╭─ The records

-- ==== Sys2Proof/Tests/Slice0.lean ====
section
/-! SUPPORT. The author's tests: an ill-formed term for each check of WellFormed; for every statement that has hypotheses, states and
operands that meet them, clause by clause; and small tests of one command each, with the result worked out from the rule named. -/

namespace Sys2Proof.Tests

open Sys2Proof.Machine Sys2Proof.Safety

set_option maxRecDepth 100000
set_option Elab.async false

/-! ## Small states -/

/-- A main domain in READY. -/
def onPwr : PwrSt :=
  { mod := .ready, imageRuns := true, configLoaded := true, matrixOk := true, wasReady := true, dark := false, holdupOk := true }

/-- The four command, event and reply rings enabled. -/
def ringsOn : Vector RingSt 64 :=
  ((State.reset.rings.set 0 { enable := true }).set 1 { enable := true, dir := true } |>.set 2 { enable := true }).set 3
    { enable := true, dir := true }

/-- A READY master that works alone. -/
def base : State := { pwr := onPwr, twn := { role := .active }, rings := ringsOn }

/-- The same, a standby. -/
def standby : State := { base with twn := { role := .standby } }

/-- The same, with its twin switch on and a partner that answers, ready, as a standby. -/
def twin : State :=
  { base with pwr := { onPwr with hbB := 0x10 }
              twn := { role := .active, epoch := some 5, lost := false, partner := some { (default : Heartbeat) with epoch := 5, role := 3, ready := true } } }

/-- A header of ring 2, and one of ring 0. -/
def hdr : Hdr := { ring := 2, tag := 7, length := 52 }
def hdr0 : Hdr := { ring := 0, tag := 7, length := 52 }

/-- The state in which a command of a ring is taken. -/
def taken (r : Ring) (s : State) : State := ((takeSlot r s).map Prod.snd).getD s

/-- A command taken from a ring is admitted when its checks pass. -/
theorem admits_of {h : Hdr} {op least : Nat} {g : Target} {pends : Bool} {s : State} {idx : Word}
    (e : (takeSlot h.ring s).map Prod.fst = some idx)
    (k : (h.ring.val == (if op = 0x0301 then 0 else 2) && (refusal op (taken h.ring s)).isNone && decide (least ≤ h.length.toNat) &&
      !targetBusy (taken h.ring s) g && (!pends || !full (taken h.ring s))) = true) :
    Admits h op least g pends s idx (taken h.ring s) := by
  cases hs : takeSlot h.ring s with
  | none => simp [hs] at e
  | some x =>
    obtain ⟨i, t⟩ := x
    simp only [hs, Option.map_some, Option.some.injEq] at e
    simp only [taken, hs, Option.map_some, Option.getD_some, Bool.and_eq_true, beq_iff_eq, decide_eq_true_eq, Bool.not_eq_true',
      Bool.or_eq_true, Option.isNone_iff_eq_none] at k
    obtain ⟨⟨⟨⟨k1, k2⟩, k3⟩, k4⟩, k5⟩ := k
    refine ⟨by simp [taken, hs, e], k1, ?_, k3, ?_, ?_⟩ <;> simp only [taken, hs, Option.map_some, Option.getD_some]
    · exact k2
    · exact k4
    · intro hp; rcases k5 with k5 | k5
      · simp [hp] at k5
      · exact k5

╰─

Your answer should be the records themselves, returned word for word.

-- ==== Sys2Proof/Tests/Slice0.lean ====
section
/-! SUPPORT. The author's tests: an ill-formed term for each check of WellFormed; for every statement that has hypotheses, states and
operands that meet them, clause by clause; and small tests of one command each, with the result worked out from the rule named. -/

namespace Sys2Proof.Tests

open Sys2Proof.Machine Sys2Proof.Safety

set_option maxRecDepth 100000
set_option Elab.async false

/-! ## Small states -/

/-- A main domain in READY. -/
def onPwr : PwrSt :=
  { mod := .ready, imageRuns := true, configLoaded := true, matrixOk := true, wasReady := true, dark := false, holdupOk := true }

/-- The four command, event and reply rings enabled. -/
def ringsOn : Vector RingSt 64 :=
  ((State.reset.rings.set 0 { enable := true }).set 1 { enable := true, dir := true } |>.set 2 { enable := true }).set 3
    { enable := true, dir := true }

/-- A READY master that works alone. -/
def base : State := { pwr := onPwr, twn := { role := .active }, rings := ringsOn }

/-- The same, a standby. -/
def standby : State := { base with twn := { role := .standby } }

/-- The same, with its twin switch on and a partner that answers, ready, as a standby. -/
def twin : State :=
  { base with pwr := { onPwr with hbB := 0x10 }
              twn := { role := .active, epoch := some 5, lost := false, partner := some { (default : Heartbeat) with epoch := 5, role := 3, ready := true } } }

/-- A header of ring 2, and one of ring 0. -/
def hdr : Hdr := { ring := 2, tag := 7, length := 52 }
def hdr0 : Hdr := { ring := 0, tag := 7, length := 52 }

/-- The state in which a command of a ring is taken. -/
def taken (r : Ring) (s : State) : State := ((takeSlot r s).map Prod.snd).getD s

/-- A command taken from a ring is admitted when its checks pass. -/
theorem admits_of {h : Hdr} {op least : Nat} {g : Target} {pends : Bool} {s : State} {idx : Word}
    (e : (takeSlot h.ring s).map Prod.fst = some idx)
    (k : (h.ring.val == (if op = 0x0301 then 0 else 2) && (refusal op (taken h.ring s)).isNone && decide (least ≤ h.length.toNat) &&
      !targetBusy (taken h.ring s) g && (!pends || !full (taken h.ring s))) = true) :
    Admits h op least g pends s idx (taken h.ring s) := by
  cases hs : takeSlot h.ring s with
  | none => simp [hs] at e
  | some x =>
    obtain ⟨i, t⟩ := x
    simp only [hs, Option.map_some, Option.some.injEq] at e
    simp only [taken, hs, Option.map_some, Option.getD_some, Bool.and_eq_true, beq_iff_eq, decide_eq_true_eq, Bool.not_eq_true',
      Bool.or_eq_true, Option.isNone_iff_eq_none] at k
    obtain ⟨⟨⟨⟨k1, k2⟩, k3⟩, k4⟩, k5⟩ := k
    refine ⟨by simp [taken, hs, e], k1, ?_, k3, ?_, ?_⟩ <;> simp only [taken, hs, Option.map_some, Option.getD_some]
    · exact k2
    · exact k4
    · intro hp; rcases k5 with k5 | k5
      · simp [hp] at k5
      · exact k5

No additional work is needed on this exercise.